## [Problem requirements]
Answer with a bare number: the count of lines in the records below that have the word "take".
___ Dataset records ___
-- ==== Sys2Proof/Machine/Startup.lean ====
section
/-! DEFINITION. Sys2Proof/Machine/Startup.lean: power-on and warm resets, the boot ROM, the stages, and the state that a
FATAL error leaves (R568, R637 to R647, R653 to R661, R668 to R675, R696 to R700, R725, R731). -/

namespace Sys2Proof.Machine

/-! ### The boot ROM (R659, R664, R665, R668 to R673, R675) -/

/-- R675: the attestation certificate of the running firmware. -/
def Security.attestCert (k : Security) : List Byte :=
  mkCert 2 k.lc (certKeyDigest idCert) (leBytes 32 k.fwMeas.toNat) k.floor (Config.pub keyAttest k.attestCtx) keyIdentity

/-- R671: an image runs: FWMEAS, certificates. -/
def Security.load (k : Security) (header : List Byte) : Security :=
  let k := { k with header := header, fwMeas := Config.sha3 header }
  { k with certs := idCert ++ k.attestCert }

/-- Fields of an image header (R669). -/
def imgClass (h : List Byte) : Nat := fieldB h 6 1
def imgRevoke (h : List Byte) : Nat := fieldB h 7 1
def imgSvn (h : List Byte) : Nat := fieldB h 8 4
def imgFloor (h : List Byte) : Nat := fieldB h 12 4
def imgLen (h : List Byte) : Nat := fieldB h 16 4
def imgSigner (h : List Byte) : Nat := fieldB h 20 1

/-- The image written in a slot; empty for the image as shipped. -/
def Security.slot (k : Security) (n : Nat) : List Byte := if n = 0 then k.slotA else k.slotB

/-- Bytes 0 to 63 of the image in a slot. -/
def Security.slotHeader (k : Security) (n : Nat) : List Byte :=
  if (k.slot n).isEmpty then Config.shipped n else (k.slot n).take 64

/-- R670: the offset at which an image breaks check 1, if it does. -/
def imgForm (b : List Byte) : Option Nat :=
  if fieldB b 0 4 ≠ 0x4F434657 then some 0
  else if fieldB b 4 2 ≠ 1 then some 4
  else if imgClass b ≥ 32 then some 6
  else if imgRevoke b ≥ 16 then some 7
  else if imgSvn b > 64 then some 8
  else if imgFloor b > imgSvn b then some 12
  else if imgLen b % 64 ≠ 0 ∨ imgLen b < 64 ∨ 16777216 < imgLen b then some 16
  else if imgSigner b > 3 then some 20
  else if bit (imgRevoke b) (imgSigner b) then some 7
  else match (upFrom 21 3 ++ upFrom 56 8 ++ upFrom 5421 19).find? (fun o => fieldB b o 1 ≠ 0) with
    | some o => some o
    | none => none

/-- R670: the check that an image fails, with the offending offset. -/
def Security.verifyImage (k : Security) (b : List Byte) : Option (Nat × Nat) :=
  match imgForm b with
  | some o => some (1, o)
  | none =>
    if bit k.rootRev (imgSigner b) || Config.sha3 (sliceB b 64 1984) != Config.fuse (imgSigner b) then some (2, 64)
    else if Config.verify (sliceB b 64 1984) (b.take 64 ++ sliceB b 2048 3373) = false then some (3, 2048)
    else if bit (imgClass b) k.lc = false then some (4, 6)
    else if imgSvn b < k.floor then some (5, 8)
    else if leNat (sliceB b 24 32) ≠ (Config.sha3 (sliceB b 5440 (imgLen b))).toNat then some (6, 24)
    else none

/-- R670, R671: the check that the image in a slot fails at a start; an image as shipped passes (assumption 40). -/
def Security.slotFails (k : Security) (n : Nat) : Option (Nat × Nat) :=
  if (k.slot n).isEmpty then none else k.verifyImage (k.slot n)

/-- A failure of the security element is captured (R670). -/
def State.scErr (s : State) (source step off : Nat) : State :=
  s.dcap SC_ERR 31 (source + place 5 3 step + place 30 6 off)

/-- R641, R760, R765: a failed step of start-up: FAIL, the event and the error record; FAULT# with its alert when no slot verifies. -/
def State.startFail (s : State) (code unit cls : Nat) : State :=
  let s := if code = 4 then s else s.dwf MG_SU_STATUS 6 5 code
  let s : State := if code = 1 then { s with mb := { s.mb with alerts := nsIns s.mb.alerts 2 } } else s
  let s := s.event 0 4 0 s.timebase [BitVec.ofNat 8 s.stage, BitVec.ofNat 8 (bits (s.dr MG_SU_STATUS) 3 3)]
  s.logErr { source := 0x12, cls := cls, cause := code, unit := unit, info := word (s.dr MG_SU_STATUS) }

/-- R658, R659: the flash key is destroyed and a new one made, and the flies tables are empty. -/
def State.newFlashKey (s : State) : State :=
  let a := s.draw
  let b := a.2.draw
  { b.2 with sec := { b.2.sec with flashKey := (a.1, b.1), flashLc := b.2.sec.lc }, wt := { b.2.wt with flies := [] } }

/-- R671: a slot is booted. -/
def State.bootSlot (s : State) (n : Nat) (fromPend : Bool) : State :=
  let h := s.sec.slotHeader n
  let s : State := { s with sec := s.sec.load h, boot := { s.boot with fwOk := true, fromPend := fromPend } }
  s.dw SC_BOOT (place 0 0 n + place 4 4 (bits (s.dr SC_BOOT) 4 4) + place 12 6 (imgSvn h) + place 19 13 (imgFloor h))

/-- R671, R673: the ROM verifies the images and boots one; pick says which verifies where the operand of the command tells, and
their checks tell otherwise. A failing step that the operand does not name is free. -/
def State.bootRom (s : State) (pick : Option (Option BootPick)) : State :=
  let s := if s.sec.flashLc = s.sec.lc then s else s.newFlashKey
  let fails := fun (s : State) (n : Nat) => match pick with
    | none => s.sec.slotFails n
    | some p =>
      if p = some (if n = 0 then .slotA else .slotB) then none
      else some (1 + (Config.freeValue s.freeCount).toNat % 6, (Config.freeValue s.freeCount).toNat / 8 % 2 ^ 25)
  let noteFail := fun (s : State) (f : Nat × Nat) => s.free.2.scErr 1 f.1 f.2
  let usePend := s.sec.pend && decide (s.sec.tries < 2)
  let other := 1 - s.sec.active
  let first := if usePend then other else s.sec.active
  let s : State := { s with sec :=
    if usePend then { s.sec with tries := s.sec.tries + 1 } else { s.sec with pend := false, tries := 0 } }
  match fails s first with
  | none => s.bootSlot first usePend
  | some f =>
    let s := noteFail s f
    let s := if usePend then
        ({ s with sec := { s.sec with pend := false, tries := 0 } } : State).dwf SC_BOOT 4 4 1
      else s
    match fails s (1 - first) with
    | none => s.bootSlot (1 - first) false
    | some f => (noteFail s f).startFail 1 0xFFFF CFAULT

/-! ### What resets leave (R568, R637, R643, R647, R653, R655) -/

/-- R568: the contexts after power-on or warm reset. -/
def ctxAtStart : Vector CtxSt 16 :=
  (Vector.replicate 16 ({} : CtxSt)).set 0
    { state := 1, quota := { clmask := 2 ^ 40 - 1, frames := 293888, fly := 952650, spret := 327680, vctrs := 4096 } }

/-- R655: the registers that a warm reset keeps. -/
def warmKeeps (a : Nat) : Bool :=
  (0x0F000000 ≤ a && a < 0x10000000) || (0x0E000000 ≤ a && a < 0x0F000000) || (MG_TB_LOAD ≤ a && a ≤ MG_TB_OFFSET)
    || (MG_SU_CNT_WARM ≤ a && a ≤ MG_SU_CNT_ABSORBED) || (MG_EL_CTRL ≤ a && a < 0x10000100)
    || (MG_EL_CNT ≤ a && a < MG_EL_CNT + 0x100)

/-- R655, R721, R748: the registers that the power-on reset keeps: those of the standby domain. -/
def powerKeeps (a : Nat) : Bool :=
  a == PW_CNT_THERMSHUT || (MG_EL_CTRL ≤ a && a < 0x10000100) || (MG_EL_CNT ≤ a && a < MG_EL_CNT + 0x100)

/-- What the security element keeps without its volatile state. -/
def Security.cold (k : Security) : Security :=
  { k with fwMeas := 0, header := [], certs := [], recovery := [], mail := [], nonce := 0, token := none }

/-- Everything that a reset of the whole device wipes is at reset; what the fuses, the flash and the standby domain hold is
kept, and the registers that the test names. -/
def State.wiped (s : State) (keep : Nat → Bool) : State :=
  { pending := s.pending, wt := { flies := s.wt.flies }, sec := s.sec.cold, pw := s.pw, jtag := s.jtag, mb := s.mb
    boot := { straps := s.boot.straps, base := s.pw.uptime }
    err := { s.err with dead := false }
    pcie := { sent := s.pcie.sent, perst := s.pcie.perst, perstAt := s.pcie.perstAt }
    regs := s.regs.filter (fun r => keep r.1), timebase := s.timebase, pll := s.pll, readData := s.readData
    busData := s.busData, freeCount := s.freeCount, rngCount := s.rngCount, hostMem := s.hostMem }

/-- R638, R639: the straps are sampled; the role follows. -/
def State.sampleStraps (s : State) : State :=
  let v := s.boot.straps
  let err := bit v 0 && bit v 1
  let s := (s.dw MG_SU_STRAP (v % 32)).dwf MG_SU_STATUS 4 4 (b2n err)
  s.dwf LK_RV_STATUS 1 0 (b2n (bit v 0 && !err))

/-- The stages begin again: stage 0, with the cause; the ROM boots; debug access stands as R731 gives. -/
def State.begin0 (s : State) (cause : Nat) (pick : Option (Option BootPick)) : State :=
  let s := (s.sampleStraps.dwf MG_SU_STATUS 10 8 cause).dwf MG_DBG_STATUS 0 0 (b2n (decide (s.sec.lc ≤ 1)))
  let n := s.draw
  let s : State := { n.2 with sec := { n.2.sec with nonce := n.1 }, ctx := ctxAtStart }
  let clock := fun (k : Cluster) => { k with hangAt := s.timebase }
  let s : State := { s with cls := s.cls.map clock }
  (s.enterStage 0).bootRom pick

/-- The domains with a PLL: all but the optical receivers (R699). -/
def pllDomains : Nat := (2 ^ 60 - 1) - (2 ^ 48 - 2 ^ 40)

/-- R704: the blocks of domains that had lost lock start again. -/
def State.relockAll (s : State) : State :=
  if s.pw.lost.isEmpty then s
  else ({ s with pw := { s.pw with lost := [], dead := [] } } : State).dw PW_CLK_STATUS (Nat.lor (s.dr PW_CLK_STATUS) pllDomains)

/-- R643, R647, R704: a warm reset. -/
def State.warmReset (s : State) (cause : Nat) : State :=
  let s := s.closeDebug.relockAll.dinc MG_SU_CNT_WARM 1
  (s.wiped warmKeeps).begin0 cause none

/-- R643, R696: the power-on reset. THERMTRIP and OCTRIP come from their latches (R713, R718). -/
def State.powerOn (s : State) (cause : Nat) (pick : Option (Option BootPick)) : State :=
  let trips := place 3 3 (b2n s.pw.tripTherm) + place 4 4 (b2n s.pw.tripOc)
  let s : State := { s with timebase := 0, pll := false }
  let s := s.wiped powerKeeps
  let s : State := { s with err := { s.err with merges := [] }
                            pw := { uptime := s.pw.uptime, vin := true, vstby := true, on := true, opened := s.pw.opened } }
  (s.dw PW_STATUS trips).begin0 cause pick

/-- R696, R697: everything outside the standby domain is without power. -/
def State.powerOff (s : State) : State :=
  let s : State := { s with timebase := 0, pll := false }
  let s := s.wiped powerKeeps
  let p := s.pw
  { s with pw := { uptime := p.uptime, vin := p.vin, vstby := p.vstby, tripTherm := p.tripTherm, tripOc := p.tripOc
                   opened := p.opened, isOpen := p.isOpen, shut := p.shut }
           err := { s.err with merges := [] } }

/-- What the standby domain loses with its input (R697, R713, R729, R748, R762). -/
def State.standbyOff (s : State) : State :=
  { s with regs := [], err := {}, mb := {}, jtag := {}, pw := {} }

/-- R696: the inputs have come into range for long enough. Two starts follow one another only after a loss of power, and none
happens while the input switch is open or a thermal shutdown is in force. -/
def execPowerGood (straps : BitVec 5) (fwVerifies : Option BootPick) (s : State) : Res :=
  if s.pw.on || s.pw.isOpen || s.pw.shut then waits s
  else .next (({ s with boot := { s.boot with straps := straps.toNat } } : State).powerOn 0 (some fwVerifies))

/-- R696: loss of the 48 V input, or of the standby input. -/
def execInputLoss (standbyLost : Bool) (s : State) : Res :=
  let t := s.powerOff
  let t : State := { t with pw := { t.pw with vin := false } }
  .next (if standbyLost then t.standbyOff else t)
___
## [Finished exercise]
2